### What the task asks
Wherever a line holds the word "hlen", copy that line from the data.

==== Material to process

theorem witness_DiesReset :
    NoneHeld State.reset ∧ (∃ (s : State) (die : Nat), (s.die die).droop = true ∧ 64 ≤ (s.die die).damper) ∧
    (∃ (s : State) (die : Nat), (s.die die).droop = true ∧ (s.die die).damper < 64) ∧
    (∃ (s : State) (die : Nat), (s.die die).mode ≠ .dumped) :=
  ⟨fun _ => rfl, ⟨{ State.reset with dies := [(7, { droop := true, damper := 64 })] }, 7, by decide +kernel, by decide +kernel⟩,
    ⟨{ State.reset with dies := [(7, { droop := true, damper := 63 })] }, 7, by decide +kernel, by decide +kernel⟩,
    ⟨State.reset, 7, by decide +kernel⟩⟩

/-! ### Witnesses: the chimney port -/

/-- The header of a command with a check code of zero (R317). -/
def chimNumber (op die ctx arg addr len : Nat) : Nat := op * 2 ^ 248 + die * 2 ^ 245 + ctx * 2 ^ 224 + arg * 2 ^ 192 + addr * 2 ^ 128 + len * 2 ^ 96

/-- A command of number 0 with its check code. -/
def sealed (n : Nat) (p : List Byte) : ChimCmd := { hdr := BitVec.ofNat 256 (n + (crc32c (bytesOf 32 n ++ p)).toNat), payload := p }
def chim (op die ctx arg addr : Nat) (p : List Byte) (len : Nat := p.length) : ChimCmd := sealed (chimNumber op die ctx arg addr len) p

/-- The command is the next of channel 15, and f changes the rest of the state. -/
def chimney (c : ChimCmd) (f : State → State := id) : State := { f State.reset with channels := [(15, { inbox := [c] })] }

theorem atHead {c : ChimCmd} {f : State → State} {ev : Ev} (h1 : (chimney c f).chimEvent 15 c = ev) (h2 : (chimney c f).dieTakes c = true)
    (h3 : c.len ≤ 65536) : AtHead (chimney c f) 15 c [] ev := ⟨rfl, h1, h2, h3⟩

theorem sealed_crc (n : Nat) (p : List Byte) (h : n % 2 ^ 32 = 0) (h2 : n < 2 ^ 256) :
    crc32c (bytesOf 32 ((sealed n p).hdr &&& ~~~ 0xFFFFFFFF#256).toNat ++ p) = (sealed n p).hdr.extractLsb' 0 32 := by
  have hc := (crc32c (bytesOf 32 n ++ p)).isLt
  have e : ((sealed n p).hdr &&& ~~~ 0xFFFFFFFF#256).toNat = n := by
    have m : ∀ x : BitVec 256, x &&& ~~~ 0xFFFFFFFF#256 = (x >>> 32) <<< 32 := by
      intro x
      have hm : ~~~ 0xFFFFFFFF#256 = BitVec.allOnes 256 <<< 32 := by decide
      apply BitVec.eq_of_getLsbD_eq
      intro i hi
      rw [hm, BitVec.getLsbD_and, BitVec.getLsbD_shiftLeft, BitVec.getLsbD_shiftLeft, BitVec.getLsbD_ushiftRight, BitVec.getLsbD_allOnes]
      by_cases h : i < 32
      · simp [h]
      · have e : 32 + (i - 32) = i := by omega
        have l : i - 32 < 256 := by omega
        simp [h, hi, e, l]
    rw [m]
    simp only [sealed, BitVec.toNat_shiftLeft, BitVec.toNat_ushiftRight, BitVec.toNat_ofNat, Nat.shiftLeft_eq, Nat.shiftRight_eq_div_pow]
    omega
  rw [e]
  apply BitVec.eq_of_toNat_eq
  simp only [sealed, BitVec.extractLsb'_toNat, BitVec.toNat_ofNat, Nat.shiftRight_eq_div_pow]
  omega

theorem row5 {s : State} {c : ChimCmd} (hw : c.whole = true) (hs : c.seq = (s.chanAt 15).expect) (hr : c.reserved = false) (ho : c.op = 5) :
    s.chimEvent 15 c = if c.addr = Config.resetRegister.toNat then .managementReset 15 else .mgmtRegisterWrite 15 := by
  simp [State.chimEvent, hw, hs, hr, ho]

/-- The write of the register at a, and its fields. -/
def writeTo (a : Nat) : ChimCmd := chim 5 7 0xFFFF 0 a (bytesOf 8 1)

theorem writeTo_field (a lo n : Nat) (ha : a < 2 ^ 48) (h : 32 ≤ lo) :
    (writeTo a).field lo n = (5 * 2 ^ 248 + 7 * 2 ^ 245 + 0xFFFF * 2 ^ 224 + a * 2 ^ 128 + 8 * 2 ^ 96) / 2 ^ lo % 2 ^ n := by
  have e : chimNumber 5 7 0xFFFF 0 a 8 = 5 * 2 ^ 248 + 7 * 2 ^ 245 + 0xFFFF * 2 ^ 224 + a * 2 ^ 128 + 8 * 2 ^ 96 := by unfold chimNumber; omega
  have hc := (crc32c (bytesOf 32 (chimNumber 5 7 0xFFFF 0 a 8) ++ bytesOf 8 1)).isLt
  obtain ⟨m, rfl⟩ : ∃ m, lo = 32 + m := ⟨lo - 32, by omega⟩
  show ((BitVec.ofNat 256 (chimNumber 5 7 0xFFFF 0 a 8 + (crc32c (bytesOf 32 (chimNumber 5 7 0xFFFF 0 a 8) ++ bytesOf 8 1)).toNat)).extractLsb' _ n).toNat = _
  generalize (crc32c (bytesOf 32 (chimNumber 5 7 0xFFFF 0 a 8) ++ bytesOf 8 1)).toNat = r at hc
  rw [BitVec.extractLsb'_toNat, BitVec.toNat_ofNat, Nat.shiftRight_eq_div_pow, Nat.pow_add, ← Nat.div_div_eq_div_mul, ← Nat.div_div_eq_div_mul, e]
  congr 2
  omega

theorem writeTo_event (a : Nat) (ha : a < 2 ^ 48) :
    (chimney (writeTo a)).chimEvent 15 (writeTo a) = (if a = Config.resetRegister.toNat then .managementReset 15 else .mgmtRegisterWrite 15) ∧
    (writeTo a).len = 8 := by
  have hseq : (writeTo a).seq = 0 := by rw [ChimCmd.seq, writeTo_field a 64 32 ha (by decide)]; omega
  have hop : (writeTo a).op = 5 := by rw [ChimCmd.op, writeTo_field a 248 8 ha (by decide)]; omega
  have hlen : (writeTo a).len = 8 := by rw [ChimCmd.len, writeTo_field a 96 32 ha (by decide)]; omega
  have haddr : (writeTo a).addr = a := by rw [ChimCmd.addr, writeTo_field a 128 48 ha (by decide)]; omega
  have hwhole : (writeTo a).whole = true := by
    unfold ChimCmd.whole
    rw [hop, hlen]
    have := sealed_crc (chimNumber 5 7 0xFFFF 0 a 8) (bytesOf 8 1) (by unfold chimNumber; omega) (by unfold chimNumber; omega)
    exact Bool.and_eq_true_iff.2 ⟨decide_eq_true this, rfl⟩
  have hres : (writeTo a).reserved = false := by
    unfold ChimCmd.reserved
    rw [hop, writeTo_field a 240 5 ha (by decide), writeTo_field a 208 16 ha (by decide), writeTo_field a 176 16 ha (by decide),
      writeTo_field a 32 32 ha (by decide)]
    simp only [Bool.or_eq_false_iff, decide_eq_false_iff_not]
    omega
  refine ⟨?_, hlen⟩
  rw [row5 hwhole (by rw [hseq]; rfl) hres hop, haddr]

/-- A context of domain 0 with one MiB of scratchpad and one multicast group. -/
def context1 : Context := { desc := BitVec.ofNat 512 (2 ^ 338 + 2 ^ 368) }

========

### Result of this exercise
  have hlen : (writeTo a).len = 8 := by rw [ChimCmd.len, writeTo_field a 96 32 ha (by decide)]; omega
    rw [hop, hlen]
  refine ⟨?_, hlen⟩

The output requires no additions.